━━━━━ Exercise inputs ━━━━━

/-- LOOP_END evaluated at the completion of step `e` (R120): whether the loop returns. -/
def State.loopStep (s : State) (g : Nat) (e : Step) : Bool × State :=
  let act := s.fg (gBase g) GRV_LOOP_ACTIVE_ACTIVE
  let t := if bit act e.loopLevel then s
    else (s.fs (gBase g) GRV_LOOP_ACTIVE_ACTIVE (putBit act e.loopLevel true)).fs (gBase g) GRV_LOOP_COUNT_COUNT
      (if e.loopCount = 0 then 0xFFFFFFFF else e.loopCount - 1) e.loopLevel
  if e.loopCount = 0 then (true, t)
  else if t.fg (gBase g) GRV_LOOP_COUNT_COUNT e.loopLevel ≠ 0 then
    (true, t.fs (gBase g) GRV_LOOP_COUNT_COUNT (t.fg (gBase g) GRV_LOOP_COUNT_COUNT e.loopLevel - 1) e.loopLevel)
  else (false, t.fs (gBase g) GRV_LOOP_ACTIVE_ACTIVE (putBit (t.fg (gBase g) GRV_LOOP_ACTIVE_ACTIVE) e.loopLevel false))

/-- The sequence of Graver `g` ends (R118, R144): no further strokes, SEQ_END raised with the time of the last stroke issued. There
is no current step of the sequence any more, and RENDERING stays as it is until the scenario lets the channel go (assumption
log, entry 137). -/
def State.endSequence (s : State) (g step : Nat) (ecc : Bool) : State :=
  ((s.fs (gBase g) GRV_STEP_NOW_PLAYING 0).updGrv g (fun v =>
    { v with entered := false, before := (s.gen g).nco, beforeSty := (s.gen g).sty })).notify { s.note (gPage g) 12 (step + 2 ^ 24 * b2n ecc) with time := s.lastStrokeAt g }

/-- A Graver's reader as a requester (R501). -/
def readerCode (g : Nat) : Nat := if g < 16 then 1 else 2

/-- The Graver finds the entry of step `step` uncorrectable when it reads it ahead of its use: the line is reported, the sequence ends at the
stroke that would have entered it, and the fault is recorded (R144, R410). -/
def State.tableEnd (s : State) (g step : Nat) : State :=
  ((s.eccRead (commWin g + 64 * step) (readerCode g) g).pageFault (gPage g) 0x0101 0).endSequence g step true

/-- Step `i` entered by Graver `g`, unless its committed line reads uncorrectable (R144). -/
def State.goTo (s : State) (g i : Nat) : State :=
  if s.badLine (commWin g + 64 * i) then s.tableEnd g i else s.enterStep g i

/-- `n` events of a consumer counted in OVERRUN (R307). -/
def State.overrunN (s : State) (code : Nat) : Nat → State
  | 0 => s
  | n + 1 => State.overrunN (s.overrun code) code n

/-- Events on the channels given counted in EVT_OVERRUN_COUNT and in the consumer's OVERRUN (R307), the first since the owner's
bit was cleared raising EVENT_OVERRUN with its channel (R125). -/
def State.overrunBy (s : State) (g : Nat) (chans : List Nat) : State :=
  match chans with
  | [] => s
  | c :: _ =>
    let t := (s.countBy (gBase g) GRV_EVT_OVERRUN_COUNT_COUNT chans.length).overrunN (0x200 + g) chans.length
    if bit (s.fg (sbase (s.owner (gPage g)) (gPage g)) HDR_PAGE_NOTICE_RAW_RAW) 11 then t
    else t.notify (s.note (gPage g) 11 c)

/-- The filled strokes of Graver `g`'s channel or group counted (R66, R181). -/
def State.countFill (s : State) (g n : Nat) : State :=
  if g < 16 then s.countBy (gBase g) GEN_FILL_COUNT_COUNT n else s.countBy (gBase g) PAT_FILL_COUNT_COUNT n

/-- A landing on `target` served by cache slot `slot` (R130): where the ACTIVE slot is not filled, it is late, played
from the shadow, or with strokes filled, counted and reported: `filled` says how many play from the partial slot first, and how many
are filled. -/
def State.landing (s : State) (g slot target : Nat) (filled : Nat × Nat) : State :=
  if bit (s.fg (gBase g) GRV_JCACHE_STATUS_ACTIVE) slot || s.handDue g || s.badLine (commWin g + 64 * target) then s
  else
    let shadow := (s.segRec (s.step g target).segment).shadowEn
    let n := if shadow then 0 else filled.2
    let t := s.count (gBase g) GRV_JUMP_LATE_COUNT_COUNT
    let t := if shadow then t.count (gBase g) GRV_JUMP_SHADOW_COUNT_COUNT
      else (t.countFill g n).updGrv g (fun v => { v with fills := if n = 0 then v.fills else { cycle := v.cycle + filled.1, strokes := n, cause := 3 } :: v.fills })
    t.notify { s.note (gPage g) 10 (target + slot * 2 ^ 16 + 2 ^ 24 * b2n shadow) n with time := s.strokeAt g }

/-- Where the first words of a landing on `target` through cache slot `slot` come from: the slot, or the segment's shadow where
the slot is late (R81, R130). -/
def State.viaOf (s : State) (g slot target : Nat) : Nat :=
  if !(bit (s.fg (gBase g) GRV_JCACHE_STATUS_ACTIVE) slot || s.handDue g) && (s.segRec (s.step g target).segment).shadowEn then 2 else 1

/-- The landing of a jump, a cut advance or a commit entry: its first words come `via` a cache slot whose set began to fill at `role`,
or the shadow, and the reader has discarded what it had fetched beyond the stroke before it (R129, R383). -/
def State.landed (s : State) (g via role : Nat) : State := s.updGrv g (fun v => { v with via := via, since := s.gfNow, served := role })

/-- The sets change roles at a sequential successor: NEXT becomes ACTIVE, and a new NEXT begins to fill (R129). -/
def State.rollSets (s : State) (g : Nat) : State :=
  ((s.fs (gBase g) GRV_JCACHE_STATUS_ACTIVE (s.fg (gBase g) GRV_JCACHE_STATUS_NEXT)).updGrv g (fun v =>
    { v with roles := (v.roles.2.1, v.roles.2) })).fillNext g

/-- The sets change roles at a jump or cut advance: the target's slots are filled into the set that becomes ACTIVE
(R129). -/
def State.jumpSets (s : State) (g target : Nat) : State :=
  (s.refill g target).fillNext g

/-- A step completes (R115, R118): LOOP_END, then FLOW; the step actions of the successor take effect. `roll` says how
the cache sets change. -/
def State.completeStep (s : State) (g : Nat) (cut : Bool) : State :=
  let e := s.entryNow g
  let i := s.stepNow g
  let s := s.publishDone g
  let r := if e.loopEnd then s.loopStep g e else (false, s)
  let next := if r.1 then some e.loopTarget else e.flowTarget i
  match next with
  | some t =>
    let u := r.2.goTo g t
    if cut then u.jumpSets g t else u.rollSets g
  | none => r.2.endSequence g i false

/-! ### Table commits (R137 to R142) -/

/-- The cells of `l` between `lo` and `lo + n`, moved to `to`. -/
def moveCells (l : List Host.Cell) (lo n dst : Nat) : List Host.Cell :=
  (l.filter (fun e => decide (lo ≤ e.1 ∧ e.1 < lo + n))).map (fun e => (e.1 - lo + dst, e.2))

/-- The memory with `n` bytes from `to` replaced by a copy of those from `lo`. -/
def State.copyMem (s : State) (lo n dst : Nat) : State :=
  let rest := stDrop (fun x => decide (dst ≤ x ∧ x < dst + n)) s.mem
  { s with mem := (moveCells s.mem lo n dst).foldl (fun m e => stSet memDefault m e.1 e.2) rest }

/-- The two copies of Graver `g`'s table exchange roles (R138), each with its uncorrectable lines. -/
def State.swapTables (s : State) (g : Nat) : State :=
  let n := 0x400000
  let rest := stDrop (fun x => decide (shadowWin g ≤ x ∧ x < shadowWin g + n) || decide (commWin g ≤ x ∧ x < commWin g + n)) s.mem
  let moved := moveCells s.mem (shadowWin g) n (commWin g) ++ moveCells s.mem (commWin g) n (shadowWin g)
  let bad := s.badWords.map (fun a =>
    if shadowWin g ≤ a ∧ a < shadowWin g + n then a - shadowWin g + commWin g
    else if commWin g ≤ a ∧ a < commWin g + n then a - commWin g + shadowWin g else a)
  { s with mem := moved.foldl (fun m e => stSet memDefault m e.1 e.2) rest, badWords := bad }

/-- The armed scenarios that use Graver `g`. -/
def State.armedOn (s : State) (g : Nat) : List Nat :=
  (List.range 64).filter (fun k => scenArmed (s.scenState k) && bit (s.scenGravers k) g)

/-- The entry step of scenario `k` on Graver `g` (R148). -/
def State.entryOf (s : State) (k g : Nat) : Nat :=
  if s.mbits (scenAddr k + 0x18) g g = 1 then s.mbits (scenAddr k + 0x20 + 4 * g) 15 0
  else s.fg (gBase g) GRV_STEP_PTR_INDEX

/-- The Gravers of scenario `k`. -/
def State.membersOf (s : State) (k : Nat) : List Nat := (List.range 20).filter (fun g => bit (s.scenGravers k) g)

/-- What the routes and the start event of scenario `k` name (R312). -/
def State.routeChans (s : State) (k : Nat) : List Nat :=
  ((List.range 16).foldl (fun l r =>
    if s.mbits (scenAddr k + 0x80 + 4 * r) 31 16 = 0 then l
    else l ++ [s.mbits (scenAddr k + 0x80 + 4 * r) 7 0, s.mbits (scenAddr k + 0x80 + 4 * r) 15 8])
    [s.mbits (scenAddr k + 0x10) 15 8]).filter (· != 0)

/-- The references of scenario `k`, its Graver `sh`'s table being read from the window given by `win` with the further
entry steps `more`. -/
def State.scenRefs (s : State) (k : Nat) (win : Nat → Nat) (more : Nat → List Nat) : Refs :=
  (s.membersOf k).foldl (fun acc g => acc.union (s.tableRefs g (win g) (s.entryOf k g :: more g)))
    { Refs.none with chans := distinct (s.routeChans k) }

/-- The step-event subscriptions of Graver `g`: one entry for each ADV_EVT and JUMPj_EVT field of the reachable steps of
its committed table (R298). -/
def State.takeSubs (s : State) (g : Nat) (entries : List Nat) : State :=
  let fields := (s.reachable g (commWin g) entries).foldl (fun l i =>
    let e := s.step g i
    l ++ ((if e.advance = 1 ∨ e.advance = 2 then [e.advEvt] else []) ++ e.jumps.map (·.evt)).filter (· != 0)) []
  { s with xh := { s.xh with stepSubs := s.xh.stepSubs.filter (fun q => q.1 != g) ++ fields.map (fun c => (g, c)) } }

/-- COMMIT_DONE raised and the new version in force, with the time of the exchange or COMMIT_TIME (R138, R140); the copy into the shadow begins
(R141). -/
def State.commitDone (s : State) (g time : Nat) : State :=
  let old := s.fg (gBase g) GRV_TABLE_VERSION_VERSION
  let new := s.fg (gBase g) GRV_COMMIT_VERSION_VERSION
  let t := ((((s.fs (gBase g) GRV_TABLE_VERSION_VERSION new).fs (gBase g) GRV_TABLE_STATUS_PENDING 0).fs
    (gBase g) GRV_TABLE_STATUS_READY 0).fs (gBase g) GRV_TABLE_STATUS_LAST_RESULT 0).fs (gBase g) GRV_TABLE_STATUS_SYNCING 1
  (t.updGrv g (fun v => { v with checked := false })).notify { s.note (gPage g) 8 old new with time := time }

/-- The scenario of a list that was armed last (R139). -/
def State.lastArmed (s : State) (ks : List Nat) : Option Nat :=
  ks.foldl (fun a k => match a with
    | some j => if (s.scn j).armNo ≤ (s.scn k).armNo then some k else some j
    | none => some k) none

/-- The copies exchange roles on a Graver that plays nothing (R138, R139): the references and the step-event
subscriptions of its armed scenarios follow the new table, and the ACTIVE set is refilled. -/
def State.exchange (s : State) (g : Nat) : State :=
  let t := s.swapTables g
  let ks := s.armedOn g
  let t := ks.foldl (fun u k => u.setRefs k (u.scenRefs k commWin (fun _ => []))) t
  let t := if ks.isEmpty then t else t.takeSubs g (ks.map (fun k => t.entryOf k g))
  let t := match s.lastArmed ks with
    | some k => t.refillEntry g (t.entryOf k g)
    | none => t
  t.commitDone g s.now

/-- A READY commit takes effect at a stroke that begins a pass or lands a jump (R140): ENTRY is entered from the new
table, COMMIT becomes ACTIVE, dropped references are lowered. COMMIT_ENTRY and COMMIT_VERSION are read as they then stand (assumption
log, entry 153). -/
def State.commitEnter (s : State) (g : Nat) : State :=
  let s := s.publishDone g
  let entry := s.fg (gBase g) GRV_COMMIT_ENTRY_ENTRY
  let t := s.swapTables g
  let t := (t.goTo g entry).clearLoops g
  let ks := s.armedOn g
  let more (h : Nat) : List Nat := if h = g then [entry] else []
  let t := ks.foldl (fun u k => u.setRefs k (u.scenRefs k commWin more)) t
  let t := t.takeSubs g (entry :: ks.map (fun k => t.entryOf k g))
  let t := ((t.fs (gBase g) GRV_JCACHE_STATUS_ACTIVE (s.fg (gBase g) GRV_JCACHE_STATUS_COMMIT)).fillNext g).wr64
    (gBase g + GRV_COMMIT_TIME) (s.strokeAt g)
  ((t.landed g 1 (s.grv g).roles.2.2).updGrv g (fun v => { v with roles := (v.roles.2.2, v.roles.2) })).commitDone g (s.strokeAt g)

/-- The pending commit withdrawn (R142): its references are lowered and COMMIT_REFUSED with CANCELLED is raised. LAST_STEP and the
filled bits of the COMMIT set stay as they are (assumption log, entry 154). -/
def State.commitWithdraw (s : State) (g : Nat) : State :=
  if s.fb (gBase g) GRV_TABLE_STATUS_PENDING then
    let t := ((s.fs (gBase g) GRV_TABLE_STATUS_PENDING 0).fs (gBase g) GRV_TABLE_STATUS_READY 0).fs
      (gBase g) GRV_TABLE_STATUS_LAST_RESULT Code.cancelled.num
    let t := (s.armedOn g).foldl (fun u k => u.setRefs k (u.scenRefs k commWin (fun _ => []))) t
    (t.updGrv g (fun v => { v with checked := false })).notify
      (s.note (gPage g) 9 (s.fg (gBase g) GRV_COMMIT_VERSION_VERSION) Code.cancelled.num)
  else s

/-- COMMIT_CMD.GO (R137, R138). -/
def State.commitGo (s : State) (g : Nat) : Act :=
  if s.fb (gBase g) GRV_TABLE_STATUS_PENDING || s.fb (gBase g) GRV_TABLE_STATUS_SYNCING then .error .busy
  else if (s.armedOn g).isEmpty then .ok (s.exchange g)
  else .ok ((s.fs (gBase g) GRV_TABLE_STATUS_PENDING 1).updGrv g (fun v => { v with checked := false }))

/-- COMMIT_CMD written: CANCEL before GO (R142). -/
def State.commitCmd (s : State) (g : Nat) (cancel go : Bool) : Act :=
  let t := if cancel then s.commitWithdraw g else s
  if go then t.commitGo g else .ok t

━━━━━

[Task instructions]
Tally up the lines holding the word "updGrv" in the data above, and answer with that figure only.

[Output for this task]
8